The National Viral Hepatitis Roundtable (NVHR) and the Center for Health Law and Policy Innovation of Harvard Law School (CHLPI) have released a preliminary analysis on how state health insurance programs are addressing hepatitis C virus (HCV) treatment across the United States. The report notes that while major improvements have been made in expanding access to next-generation cures over the last year, many states still impose limitations on who gets treatment, Stat News reports.
The analysis notes that over the past two years, 16 state Medicaid programs have cut or dropped restrictions around access to hepatitis C treatment based on a patient’s stage of liver disease. This year, only seven states did not make public their criteria for hepatitis C treatment, down from 17 states in 2014, a sign that HCV treatment access is better than ever in the United States.
The improvements can be attributed to a recent push by the U.S. Center for Medicare and Medicaid Services (CMS) to open up access to hepatitis C treatment and halt restrictions that the center warned may be in violation of the federal law requiring Medicaid programs to pay for all medically necessary treatments. The drive to expand HCV treatment access has been backed by both the American Association for the Study of Liver Diseases (AASLD) and the Infectious Diseases Society of America (IDSA), which have issued official guidelines telling physicians to “treat all patients as promptly as feasible,” without restrictions.

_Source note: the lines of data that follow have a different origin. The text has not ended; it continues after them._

@[simp] theorem Dev.clr_reads (d : Dev) (f : Fld) (i : Nat) :
    (∀ f' i', (d.clr f i).act f' i' = d.act f' i') ∧ (∀ k, (d.clr f i).site k = d.site k) ∧
    (∀ k, (d.clr f i).lane k = d.lane k) ∧ (∀ k, (d.clr f i).pin k = d.pin k) ∧ (∀ k, (d.clr f i).csq k = d.csq k) ∧
    (∀ k, (d.clr f i).failSite k = d.failSite k) ∧ (∀ k, (d.clr f i).pc k = d.pc k) ∧ (∀ k, (d.clr f i).pll k = d.pll k) ∧
    (∀ k, (d.clr f i).wave k = d.wave k) ∧ (∀ k, (d.clr f i).slot k = d.slot k) ∧ (∀ k, (d.clr f i).acq k = d.acq k) ∧
    (∀ k, (d.clr f i).port k = d.port k) ∧ (∀ k, (d.clr f i).rnLane k = d.rnLane k) ∧ (∀ k, (d.clr f i).ring k = d.ring k) ∧
    (∀ k, (d.clr f i).vec k = d.vec k) ∧ (∀ k k', (d.clr f i).calUnit k k' = d.calUnit k k') ∧ (d.clr f i).bed = d.bed ∧
    (d.clr f i).cycle = d.cycle ∧ (d.clr f i).cycNow = d.cycNow ∧ (∀ f' i', (d.clr f i).justSet f' i' = d.justSet f' i') := by
  refine ⟨fun _ _ => rfl, fun _ => rfl, fun _ => rfl, fun _ => rfl, fun _ => rfl, fun _ => rfl, fun _ => rfl, fun _ => rfl, fun _ => rfl, fun _ => rfl, fun _ => rfl, fun _ => rfl, fun _ => rfl, fun _ => rfl, fun _ => rfl, fun _ _ => rfl, rfl, rfl, rfl, fun _ _ => rfl⟩

@[simp] theorem Dev.count_frame (d : Dev) (f : Fld) (i n : Nat) :
    (d.count f i n).now = d.now ∧ (d.count f i n).bedOff = d.bedOff ∧ (d.count f i n).free = d.free ∧
    (d.count f i n).active = d.active ∧ (d.count f i n).latch = d.latch ∧ (d.count f i n).cyc = d.cyc ∧
    (d.count f i n).readData = d.readData ∧ (d.count f i n).poisoned = d.poisoned ∧ (d.count f i n).raised = d.raised ∧
    (d.count f i n).journal = d.journal ∧ (d.count f i n).sites = d.sites ∧ (d.count f i n).lanes = d.lanes ∧
    (d.count f i n).pins = d.pins ∧ (d.count f i n).cs = d.cs ∧ (d.count f i n).csqs = d.csqs ∧
    (d.count f i n).failQ = d.failQ ∧ (d.count f i n).capQ = d.capQ ∧ (d.count f i n).failSites = d.failSites ∧
    (d.count f i n).capNo = d.capNo ∧ (d.count f i n).sigNo = d.sigNo ∧ (d.count f i n).signals = d.signals ∧
    (d.count f i n).trigAt = d.trigAt ∧ (d.count f i n).evLevel = d.evLevel ∧ (d.count f i n).pcs = d.pcs ∧
    (d.count f i n).mc = d.mc ∧ (d.count f i n).tmu = d.tmu ∧ (d.count f i n).waves = d.waves ∧
    (d.count f i n).sampleAt = d.sampleAt ∧ (d.count f i n).slots = d.slots ∧ (d.count f i n).acqs = d.acqs ∧
    (d.count f i n).ports = d.ports ∧ (d.count f i n).lanesRn = d.lanesRn ∧ (d.count f i n).tw = d.tw ∧
    (d.count f i n).rings = d.rings ∧ (d.count f i n).ringEng = d.ringEng ∧ (d.count f i n).vectors = d.vectors ∧
    (d.count f i n).plls = d.plls ∧ (d.count f i n).kl = d.kl ∧ (d.count f i n).tl = d.tl ∧ (d.count f i n).fc = d.fc ∧
    (d.count f i n).gd = d.gd ∧ (d.count f i n).evOut = d.evOut ∧ (d.count f i n).booting = d.booting ∧
    (d.count f i n).pec = d.pec ∧ (d.count f i n).cal = d.cal ∧ (d.count f i n).windows = d.windows ∧
    (d.count f i n).br = d.br ∧ (d.count f i n).tracker = d.tracker ∧ (d.count f i n).nextId = d.nextId := by
  refine ⟨rfl, rfl, rfl, rfl, rfl, rfl, rfl, rfl, rfl, rfl, rfl, rfl, rfl, rfl, rfl, rfl, rfl, rfl, rfl, rfl, rfl, rfl, rfl, rfl, rfl, rfl, rfl, rfl, rfl, rfl, rfl, rfl, rfl, rfl, rfl, rfl, rfl, rfl, rfl, rfl, rfl, rfl, rfl, rfl, rfl, rfl, rfl, rfl, rfl⟩

@[simp] theorem Dev.count_reads (d : Dev) (f : Fld) (i n : Nat) :
    (∀ f' i', (d.count f i n).act f' i' = d.act f' i') ∧ (∀ k, (d.count f i n).site k = d.site k) ∧
    (∀ k, (d.count f i n).lane k = d.lane k) ∧ (∀ k, (d.count f i n).pin k = d.pin k) ∧
    (∀ k, (d.count f i n).csq k = d.csq k) ∧ (∀ k, (d.count f i n).failSite k = d.failSite k) ∧
    (∀ k, (d.count f i n).pc k = d.pc k) ∧ (∀ k, (d.count f i n).pll k = d.pll k) ∧
    (∀ k, (d.count f i n).wave k = d.wave k) ∧ (∀ k, (d.count f i n).slot k = d.slot k) ∧
    (∀ k, (d.count f i n).acq k = d.acq k) ∧ (∀ k, (d.count f i n).port k = d.port k) ∧
    (∀ k, (d.count f i n).rnLane k = d.rnLane k) ∧ (∀ k, (d.count f i n).ring k = d.ring k) ∧
    (∀ k, (d.count f i n).vec k = d.vec k) ∧ (∀ k k', (d.count f i n).calUnit k k' = d.calUnit k k') ∧
    (d.count f i n).bed = d.bed ∧ (d.count f i n).cycle = d.cycle ∧ (d.count f i n).cycNow = d.cycNow ∧
    (∀ f' i', (d.count f i n).justSet f' i' = d.justSet f' i') := by
  refine ⟨fun _ _ => rfl, fun _ => rfl, fun _ => rfl, fun _ => rfl, fun _ => rfl, fun _ => rfl, fun _ => rfl, fun _ => rfl, fun _ => rfl, fun _ => rfl, fun _ => rfl, fun _ => rfl, fun _ => rfl, fun _ => rfl, fun _ => rfl, fun _ _ => rfl, rfl, rfl, rfl, fun _ _ => rfl⟩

However, the joint analysis also notes that many rules that continue to impede peoples’ access to hepatitis C treatment remain in place in states across the country. For example, the report found that eight states still have liver disease stage requirements for accessing HCV treatment. The analysis also noted that only seven states so far have peeled back restrictions that require patients to be sober before accessing a cure, and just seven states have eased limitations on physician prescribing for hepatitis C medications.
The reason for these limitations? The report notes the high cost of hepatitis C medications and states’ concerns that paying between $54,600 and $94,500 per patient for HCV treatment could bankrupt their health care programs over time. In response, HCV drugmakers, public health officials and health advocates have long argued that the cures will help patients avoid costly liver disease complications and thus save state Medicaid programs money over time.
CHLPI and NVHR advocates say a full analysis on these findings will be published early next year. In the meantime, health advocates have filed several lawsuits to push more states to open up hepatitis C treatment access, which are currently underway.